Summary
- General Electric built its empire on the back of financial engineering, which, of course, included the use of large amounts of debt.
- General Electric is now faced with the task of reducing its debt burden and doing so before it can really concentrate on growing what it considers to be its core.
- The current sale of its biotechnology business to Danaher is a big step in the right direction, providing the company with some breathing room to focus on company's core businesses.
Larry Culp, CEO of General Electric, pulled off a winner this week.
General Electric Co. (NYSE: GE) announced Monday that it was selling off its biotechnology business for $21 billion in cash.
The proceeds will go to pay off part of GE’s big debt load.
Lots and lots of debt is good? Right? Until it isn’t!
Mr.

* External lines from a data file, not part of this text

-- ==== Sys2Proof/Machine/LayerPrep.lean ====
section
/-! DEFINITION. What the tile dispatchers make of a layer when its stream is committed or its parameters are written: the density census
and Reef copies of an AUTO layer (R120, R121, R225), the test of a training mask and the transposes (R139, R140). -/
-- Log entries (notes/assumptions): DESIGN CHOICE 24, 177; DEDUCED 65.

namespace Sys2Proof.Machine

/-- One row of a weight tile: its words and whether a line of it is poisoned. -/
abbrev TileRow := List W256 × Bool

/-- The 256 rows of `w` words at a DLA. -/
def State.tileRows (a : Agent) (dla w : Nat) (s : State) : List TileRow × State :=
  (List.range 256).foldl (fun (r : List TileRow × State) i =>
    let (bs, p, s) := r.2.devRead a (dla + i * w * 32) (w * 32)
    (r.1 ++ [(wordsOf bs, p)], s)) ([], s)

/-- The positions of a dense row that hold a non-zero weight. -/
def nonzeroMask (ws : List W256) : W256 := ws.foldl (fun m w => m ||| w) 0
/-- How many of the first `n` bits of a word are set. -/
def popFirst (n : Nat) (w : W256) : Nat := ((List.range n).filter fun k => w.getLsbD k).length
/-- Whether no aligned group of four positions holds more than two non-zero weights (R120). -/
def conforms (m : W256) : Bool := (List.range 64).all fun j => ((List.range 4).filter fun i => m.getLsbD (4 * j + i)).length ≤ 2

/-- Z, P and the conformity of a tile's rows of which `lim` positions lie in the layer: Z and P count those, and conformity is tested over all
256, of a last slice too (DESIGN CHOICE, notes/assumptions/177.md). -/
def tileCensus (lim : Nat) (rows : List TileRow) : Nat × Nat × Bool :=
  ((rows.map fun r => popFirst lim (nonzeroMask r.1)).sum, 256 * lim, rows.all fun r => conforms (nonzeroMask r.1))

/-- The DLA of dense weight tile (j, i) of a layer (R208). -/
def LayerRec.denseTile (l : LayerRec) (q : SlotCfg) (j i : Nat) : Nat := l.weights + (j * ceilDiv l.depth 256 + i) * 256 * q.bw * 32
/-- The DLA of the Reef copy of weight tile (j, i) (R211). -/
def LayerRec.reefTile (l : LayerRec) (q : SlotCfg) (j i : Nat) : Nat := l.aux + (j * ceilDiv l.depth 512 + i) * 256 * (q.bw + 2) * 32

/-- Writes bytes that may be poisoned, cut at lines. -/
def State.ownWriteMarked (src dla : Nat) (bs : List Byte) (poison : Bool) (s : State) : State :=
  (cutLines bs.length dla bs).foldl (fun s c => s.ownWriteLine src c.1 c.2 poison) s

/-- The bytes of words. -/
def bytesOf (ws : List W256) : List Byte := ws.flatMap fun w => leBytes 32 w.toNat

/-- One 512-position slice `i` of block `j`: its census, and its Reef copy where it conforms. -/
def State.prepSlice (d : Nat) (l : LayerRec) (q : SlotCfg) (j i : Nat) (s : State) : (Nat × Nat × Bool) × State :=
  let lim := fun k => min 256 (l.depth - 256 * k)
  let (lo, s) := s.tileRows (.die d) (l.denseTile q j (2 * i)) q.bw
  let (hi, s) := if 512 * i + 256 < l.depth then s.tileRows (.die d) (l.denseTile q j (2 * i + 1)) q.bw
    else (List.replicate 256 (List.replicate q.bw 0, false), s)
  let (za, pa, ca) := tileCensus (lim (2 * i)) lo
  let (zb, pb, cb) := tileCensus (lim (2 * i + 1)) hi
  let s := if ca && cb then
      ((lo.zip hi).mapIdx fun r x => (r, x)).foldl (fun (s : State) x =>
        let row := (packRow q.bw (q.wfmt = 0) (x.2.1.1 ++ x.2.2.1 ++ [~~~0, ~~~0])).1
        s.ownWriteMarked (dieSrc d) (l.reefTile q j i + x.1 * (q.bw + 2) * 32) (bytesOf row) (x.2.1.2 || x.2.2.2)) s
    else s
  ((za + zb, pa + pb, ca && cb), s)

/-- The census and Reef copies of one AUTO layer. -/
def State.takeCensus (h d : Nat) (l : LayerRec) (q : SlotCfg) (s : State) : State :=
  let s := { s with ldr := { s.ldr with census := s.ldr.census.filter fun r => !(r.1 = h && r.2.1 = l.index) } }
  (List.range (l.nout / 256)).foldl (fun (s : State) j =>
    let ((z, p, ok), s) := (List.range (ceilDiv l.depth 512)).foldl (fun (a : (Nat × Nat × Bool) × State) i =>
      let ((z, p, ok), s) := a.2.prepSlice d l q j i
      ((a.1.1 + z, a.1.2.1 + p, a.1.2.2 && ok), s)) ((0, 0, true), s)
    { s with ldr := { s.ldr with census := s.ldr.census ++ [(h, l.index, j, z, p, ok)] } }) s

/-- The mask bit of an element in a mask's bytes: bit n × DEPTH + k for output channel n and position k (notes/assumptions/24.md). -/
def maskBit (l : LayerRec) (m : List Byte) (n k : Nat) : Bool :=
  let i := n * l.depth + k
  decide (k < l.depth) && (m.getD (i / 8) 0).getLsbD (i % 8)
/-- Whether a mask is transposable (R139). -/
def transposable (l : LayerRec) (m : List Byte) : Bool :=
  (List.range (l.nout / 4)).all fun i => (List.range (ceilDiv l.depth 4)).all fun j =>
    let at_ := fun a b => maskBit l m (4 * i + a) (4 * j + b)
    (List.range 4).all fun x => decide (((List.range 4).filter fun y => at_ x y).length ≤ 2) &&
      decide (((List.range 4).filter fun y => at_ y x).length ≤ 2)

/-- Whether a layer's own copy of its weights is packed, and the positions of one of its slices: S of R208. -/
def LayerRec.packed (l : LayerRec) : Bool := l.wclass = 1
def LayerRec.slicePos (l : LayerRec) : Nat := if l.packed then 512 else 256
/-- The DLA of a row of a layer's weights: its tile row of `w` words, for slices of `sl` positions (R208). -/
def weightRow (l : LayerRec) (w sl n k : Nat) : Nat := l.weights + ((n / 256 * ceilDiv l.depth sl + k / sl) * 256 + n % 256) * w * 32
/-- The weight at a position of a row as the row's words hold it: of a packed row, what its two lanes hold for it (R49, R114, R117). -/
def heldValue (q : SlotCfg) (packed : Bool) (ws : List W256) (x : Nat) : Int :=
  if packed then
    let lane := fun i : Nat => (fieldAt (ws.getD (q.bw + i / 128) 0) 2 (i % 128), planeVal (ws.take q.bw) (q.wfmt = 0) i)
    ([lane (2 * (x / 4)), lane (2 * (x / 4) + 1)].filter fun v => v.1 = x % 4).foldl (fun a v => a + v.2) 0
  else if q.wfmt = 3 then ((elements 4 ws).getD x 0 : Int)
  else if q.wfmt = 4 then ((elements 8 ws).getD x 0 : Int)
  else planeVal ws (q.wfmt = 0) x
/-- The weights of a layer as its own copy holds them, one list an output channel, and whether a line of them is poisoned. -/
def State.heldWeights (a : Agent) (l : LayerRec) (q : SlotCfg) (s : State) : List (List Int) × Bool × State :=
  let w := rowWords q l.packed
  (List.range l.nout).foldl (fun (r : List (List Int) × Bool × State) n =>
    let (row, bad, s) := (List.range (ceilDiv l.depth l.slicePos)).foldl (fun (x : List Int × Bool × State) i =>
      let (bs, p, s) := x.2.2.devRead a (weightRow l w l.slicePos n (l.slicePos * i)) (32 * w)
      (x.1 ++ (List.range l.slicePos).map (heldValue q l.packed (wordsOf bs)), x.2.1 || p, s)) ([], r.2.1, r.2.2)
    (r.1 ++ [row], bad, s)) ([], false, s)
/-- The rows of a layer's transpose: row k holds position k of every output channel, with explicit zeros, packed where the mask is
transposable (R140). The slices and tiles follow R208 with DEPTH and NOUT exchanged. -/
def transposeRows (l : LayerRec) (q : SlotCfg) (packed : Bool) (ws : List (List Int)) : List W256 :=
  let sl := if packed then 512 else 256
  (List.range (ceilDiv l.depth 256)).flatMap fun j => (List.range (ceilDiv l.nout sl)).flatMap fun i => (List.range 256).flatMap fun r =>
    let k := 256 * j + r
    let vs := (List.range sl).map fun x => if k < l.depth then (ws.getD (sl * i + x) []).getD k 0 else 0
    if packed then (packRow q.bw (q.wfmt = 0) (toPlanes q.bw (vs.take 256) ++ toPlanes q.bw (vs.drop 256) ++ [~~~0, ~~~0])).1
    else toPlanes q.bw vs
/-- Writes the transpose of a layer that keeps one, formed from its weights: packed for a transposable mask, else dense (R140). Where it
lies within AUX the manual does not give; it starts behind the Reef copies and ends with AUX (DESIGN CHOICE, notes/assumptions/24.md). -/
def State.writeTransposes (a : Agent) (src : Nat) (l : LayerRec) (q : SlotCfg) (packed badMask : Bool) (s : State) : State :=
  let (dla, n) := l.transposeArea q
  let (ws, bad, s) := s.heldWeights a l q
  s.ownWriteMarked src dla ((bytesOf (transposeRows l q packed ws)).take n) (bad || badMask)

/-- Tests the mask of a layer, and writes the transpose that the layer keeps (R139, R140); a poisoned mask makes it dense and poisoned (R409). -/
def State.testMask (h d : Nat) (l : LayerRec) (q : SlotCfg) (s : State) : State :=
  let (m, bad, s) := s.devRead (.die d) l.mask (ceilDiv (l.nout * l.depth) 8)
  let ok := !bad && transposable l m
  let rest := s.ldr.transposable.filter (· ≠ (h, l.index))
  let s := { s with ldr := { s.ldr with transposable := if ok then rest ++ [(h, l.index)] else rest } }
  if l.keepsTranspose ∧ l.weights ≠ 0 then s.writeTransposes (.die d) (dieSrc d) l q ok bad else s

/-- The lowest die of a class. -/
def ClassRec.firstDie (r : ClassRec) : Nat := ((List.range 4).find? fun d => bit r.dies d).getD 0

/-- What the dispatchers do for one layer. -/
def State.prepLayer (h : Nat) (st : Stream) (s : State) (l : LayerRec) : State :=
  match st.cls l.cls with
  | none => s
  | some r =>
    let q := st.layerSlot l
    let s := if l.wclass = 2 ∧ l.weights ≠ 0 then s.takeCensus h r.firstDie l q else s
    if l.masked then s.testMask h r.firstDie l q else s

/-- The lines that preparing the layers reads and the host may hold modified. -/
def State.prepLines (st : Stream) (s : State) : List Nat :=
  st.layers.flatMap fun l =>
    (if (l.wclass = 2 ∨ l.keepsTranspose) ∧ l.weights ≠ 0 then s.dirtyLines l.weights (l.weightBytes (st.layerSlot l)) else []) ++
      if l.masked then s.dirtyLines l.mask (ceilDiv (l.nout * l.depth) 8) else []

/-- Whether the units that preparing the layers needs hold grants (R24). -/
def State.prepWorks (st : Stream) (s : State) : Bool :=
  st.layers.all fun l => match st.cls l.cls with
    | none => true
    | some r =>
      (!((l.wclass = 2 || l.keepsTranspose) && decide (l.weights ≠ 0)) || s.dlaWorks r.firstDie l.weights (l.weightBytes (st.layerSlot l))) &&
        (!l.masked || s.dlaWorks r.firstDie l.mask (ceilDiv (l.nout * l.depth) 8))

end Sys2Proof.Machine
end

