-- ==== Sys2Proof/Machine/Bs16.lean ====
section
/-! DEFINITION. The BS16 wire format (R324), narrowing a contribution (R325, R326), the link adders (R327, R328), the optimisers (R334)
and narrowing new weights (R335, R337). -/
-- Log entries (notes/assumptions): DESIGN CHOICE 26; DEDUCED 156.

namespace Sys2Proof.Machine

/-- The poison code. -/
def bsPoison : BitVec 16 := 0x8000
/-- The residue of elements: the sum of those that are not poison, modulo 127 (R324). -/
def bsResidue (es : List (BitVec 16)) : Nat := (((es.filter (· ≠ bsPoison)).map BitVec.toInt).sum % 127).toNat

/-- Elements in the making: none is poison. -/
abbrev Wide := List (Option Int)
/-- Whether an element does not fit. -/
def Wide.spills (w : Wide) : Bool := w.any fun e => match e with | some v => decide (32767 < v.natAbs) | none => false
/-- Elements shifted right, to nearest with ties to even; 17 or more gives zero (R327). -/
def Wide.shift (k : Nat) (w : Wide) : Wide := w.map fun e => e.map fun v => if 17 ≤ k then 0 else F32.rneShift v (-(k : Int))
/-- The elements on the wire. -/
def Wide.wire (w : Wide) : List (BitVec 16) := w.map fun e => match e with | some v => BitVec.ofInt 16 v | none => bsPoison
/-- Elements of a block. -/
def blockWide (u : Block) : Wide := u.elems.map fun e => if e = bsPoison then none else some e.toInt

/-- A block with its residue. -/
def mkBlock (exp : Int) (esc : Nat) (poison : Bool) (bseq : Nat) (w : Wide) : Block :=
  { exp := exp, esc := esc, poison := poison || w.any Option.isNone, res := bsResidue w.wire, bseq := bseq, elems := w.wire }

/-- Escalations made and elements poisoned at exponent 31. -/
structure EscCount where
  esc : Nat := 0
  sat : Nat := 0
  deriving DecidableEq, Repr

/-- Escalates until every element fits; at exponent 31 an element that does not fit becomes poison (R327). -/
def settle : Nat → Int → Nat → Wide → EscCount → Int × Nat × Wide × EscCount
  | 0, e, n, w, c => (e, n, w, c)
  | f + 1, e, n, w, c =>
    if !w.spills then (e, n, w, c)
    else if 31 ≤ e then
      (e, n, w.map fun x => match x with | some v => if 32767 < v.natAbs then none else x | none => none,
        { c with sat := c.sat + (w.filter fun x => match x with | some v => decide (32767 < v.natAbs) | none => false).length })
    else settle f (e + 1) (min (n + 1) 7) (w.shift 1) { c with esc := c.esc + 1 }

/-- Rounds a binary32 gradient at exponent `e`: none for a NaN or an infinity; `draw` is the low half of a draw for stochastic
rounding (R325, R326). -/
def narrowGrad (g : W32) (e : Int) (draw : Option Nat) : Option Int :=
  if F32.isNan g || F32.isInf g then none
  else
    let (v, x) := F32.signed g
    let q := x - e
    match draw with
    | none => some (F32.rneShift v q)
    | some d =>
      if 0 ≤ q then some (v * 2 ^ q.toNat)
      else
        let k := (-q).toNat
        let r := (v % 2 ^ k).toNat
        some (v / 2 ^ k + if r ≠ 0 ∧ d < r * 2 ^ 32 / 2 ^ k then 1 else 0)

/-- A contribution from rounded elements: the fuel allows every escalation from exponent −32 to 31. -/
def contribution (e : Int) (bseq : Nat) (w : Wide) : Block × EscCount :=
  let (e, n, w', c) := settle 64 e 0 w {}
  (mkBlock e n false bseq w', c)

/-- A block of poison. -/
def poisonBlock (exp : Int) (esc bseq : Nat) : Block :=
  { exp := exp, esc := esc, poison := true, res := 0, bseq := bseq, elems := List.replicate 32 bsPoison }

/-- Whether a received block keeps its residue code. -/
def blockSound (u : Block) : Bool := u.res = bsResidue u.elems

/-- The residue of elements: of the sum of those that are not poison. -/
def Wide.residue (w : Wide) : Int := ((w.filterMap id).foldl (· + ·) 0) % 127
/-- Elements with what a fault of the adder adds to them. -/
def Wide.upset (f : List (Nat × Int)) (w : Wide) : Wide := w.mapIdx fun i x => x.map fun v => v + (f.lookup i).getD 0
/-- The elements of `w` where neither of two blocks is poison. -/
def Wide.common (a b w : Wide) : Wide := List.zipWith (fun x (y : Option Int × Option Int) => if y.1.isSome && y.2.isSome then x else none) w (a.zip b)
/-- The sum of an upstream block and the local contribution: the block, its counts, and whether the checks of R328 held: the residues of both
blocks and their BSEQ; the residue of the sum, over the elements that neither block has poisoned (DEDUCED, notes/assumptions/156.md); and
after an escalation that of its two paths. ESC of the sum is that of `u`, raised by its own escalation; where the local block was itself
escalated the manual does not say, and `v` is taken (notes/assumptions/26.md). -/
def addBlocks (v : Nat) (fault : AdderFault) (u l : Block) : Block × EscCount × Bool :=
  let e := max u.exp l.exp
  let esc := if l.esc = 0 then u.esc else v % 8
  if !blockSound u || !blockSound l || u.bseq ≠ l.bseq then (poisonBlock e esc u.bseq, {}, false)
  else
    let a := (blockWide u).shift (e - u.exp).toNat
    let b := (blockWide l).shift (e - l.exp).toNat
    let s : Wide := List.zipWith (fun x y => match x, y with | some x, some y => some (x + y) | _, _ => none) a b
    let s := s.upset fault.sum
    if s.residue ≠ ((a.common b a).residue + (a.common b b).residue) % 127 then (poisonBlock e esc u.bseq, {}, false)
    else
      let (e', n, w, c) := settle 1 e esc s {}
      if c.esc ≠ 0 ∧ (w.upset fault.path).residue ≠ w.residue then (poisonBlock e' n u.bseq, c, false)
      else (mkBlock e' n (u.poison || l.poison) u.bseq w, c, true)

/-! ### The optimisers (R334) -/

/-- A weight and its state. -/
structure OptState where
  w : W32
  s1 : W32
  s2 : W32
  deriving DecidableEq, Repr
/-- The fields of a descriptor that an optimiser uses (R333). -/
structure Hyper where
  lr : W32
  hp1 : W32
  hp2 : W32
  eps : W32
  wd : W32
  c1 : W32
  c2 : W32
  gscale : W32
  deriving DecidableEq, Repr

/-- SGD with momentum. -/
def sgd (h : Hyper) (g : W32) (x : OptState) : OptState :=
  let t := F32.add g (F32.mul h.wd x.w)
  let v := F32.add (F32.mul h.hp1 x.s1) t
  { x with w := F32.sub x.w (F32.mul h.lr v), s1 := v }
/-- AdamW. -/
def adamw (h : Hyper) (g : W32) (x : OptState) : OptState :=
  let one : W32 := 0x3F800000
  let m := F32.add (F32.mul h.hp1 x.s1) (F32.mul (F32.sub one h.hp1) g)
  let s := F32.add (F32.mul h.hp2 x.s2) (F32.mul (F32.sub one h.hp2) (F32.mul g g))
  let d := F32.add (F32.sqrt (F32.mul s h.c2)) h.eps
  let u := F32.add (F32.div (F32.mul m h.c1) d) (F32.mul h.wd x.w)
  { w := F32.sub x.w (F32.mul h.lr u), s1 := m, s2 := s }
/-- Whether a value is finite. -/
def finite (x : W32) : Bool := !F32.isNan x && !F32.isInf x
/-- One element's update: none when a new value is not finite. -/
def optimise (adam : Bool) (h : Hyper) (e : Int) (exp : Int) (x : OptState) : Option OptState :=
  let g := F32.mul (F32.ofInt e exp) h.gscale
  let y := if adam then adamw h g x else sgd h g x
  if finite y.w && finite y.s1 && (!adam || finite y.s2) then some y else none

/-! ### New weights (R335) -/

/-- Rounds num / 2^k to an integer: to nearest even, or with a draw as R326 says. -/
def roundNum (num : Int) (k : Nat) (draw : Option Nat) : Int :=
  match draw with
  | none => F32.rneShift num (-(k : Int))
  | some d =>
    let r := (num % 2 ^ k).toNat
    num / 2 ^ k + if r ≠ 0 ∧ d < r * 2 ^ 32 / 2 ^ k then 1 else 0

/-- The codebook index of num / 2^k under stochastic rounding, where it lies within the levels. -/
def stochasticLevel (levels : List Int) (num : Int) (k d : Nat) : Nat :=
  let i := ((List.range levels.length).filter fun i => decide (levels.getD i 0 * 2 ^ k ≤ num)).getLastD 0
  let lo := levels.getD i 0
  let gap := (levels.getD (i + 1) lo - lo) * 2 ^ k
  if gap ≤ 0 then i else if d < ((num - lo * 2 ^ k) * 2 ^ 32 / gap).toNat then i + 1 else i

/-- The deployed value of a finite master weight, and whether it was clamped or saturated. -/
def deploy (q : SlotCfg) (levels : List Int) (w : W32) (draw : Option Nat) : Int × Bool :=
  let (v, x) := F32.signed w
  let num := v * 2 ^ x.toNat
  let k := (-x).toNat
  match q.wfmt with
  | 0 => clampTo (-2 ^ (q.bw - 1)) (2 ^ (q.bw - 1) - 1) (roundNum num k draw)
  | 1 => clampTo 0 (2 ^ q.bw - 1) (roundNum num k draw)
  | 2 => (if F32.ge w F32.zero then 1 else 0, false)
  | _ =>
    let (i, sat) := narrowGrid levels num k
    match draw with
    | some d => if sat then ((i : Int), true) else ((stochasticLevel levels num k d : Int), false)
    | none => ((i : Int), sat)

/-- The exponent candidate of a shard's finished blocks; `gexp` when they are all zero or poison (R337). -/
def candidate (gexp : Int) (bs : List Block) : Int :=
  let cs := bs.filterMap fun u =>
    let mx := ((blockWide u).filterMap fun e => e.map Int.natAbs).foldl max 0
    if mx = 0 then none else some (u.exp + (F32.bitlen mx : Int) - 15)
  match cs with
  | [] => gexp
  | c :: cs => max (-32) (min 31 (cs.foldl max c))

end Sys2Proof.Machine
end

Culp is quoted as saying on Monday that this deal “gives GE funds to fix its balance sheet and will allow the company to ‘play a little more offense so folks don’t look at us like a desperate seller. We are on better footing.”
To pay down GE’s debt, the company had pledged to raise around $30 billion in cash from asset sales. With the current deal, Mr. Culp has gained $21 billion to reduce this amount by about two-thirds. This will take a lot of pressure off.
The only real question heard about the deal concerned whether or not Mr. Culp jumped to quickly at the opportunity to get funds into the company sooner rather than later.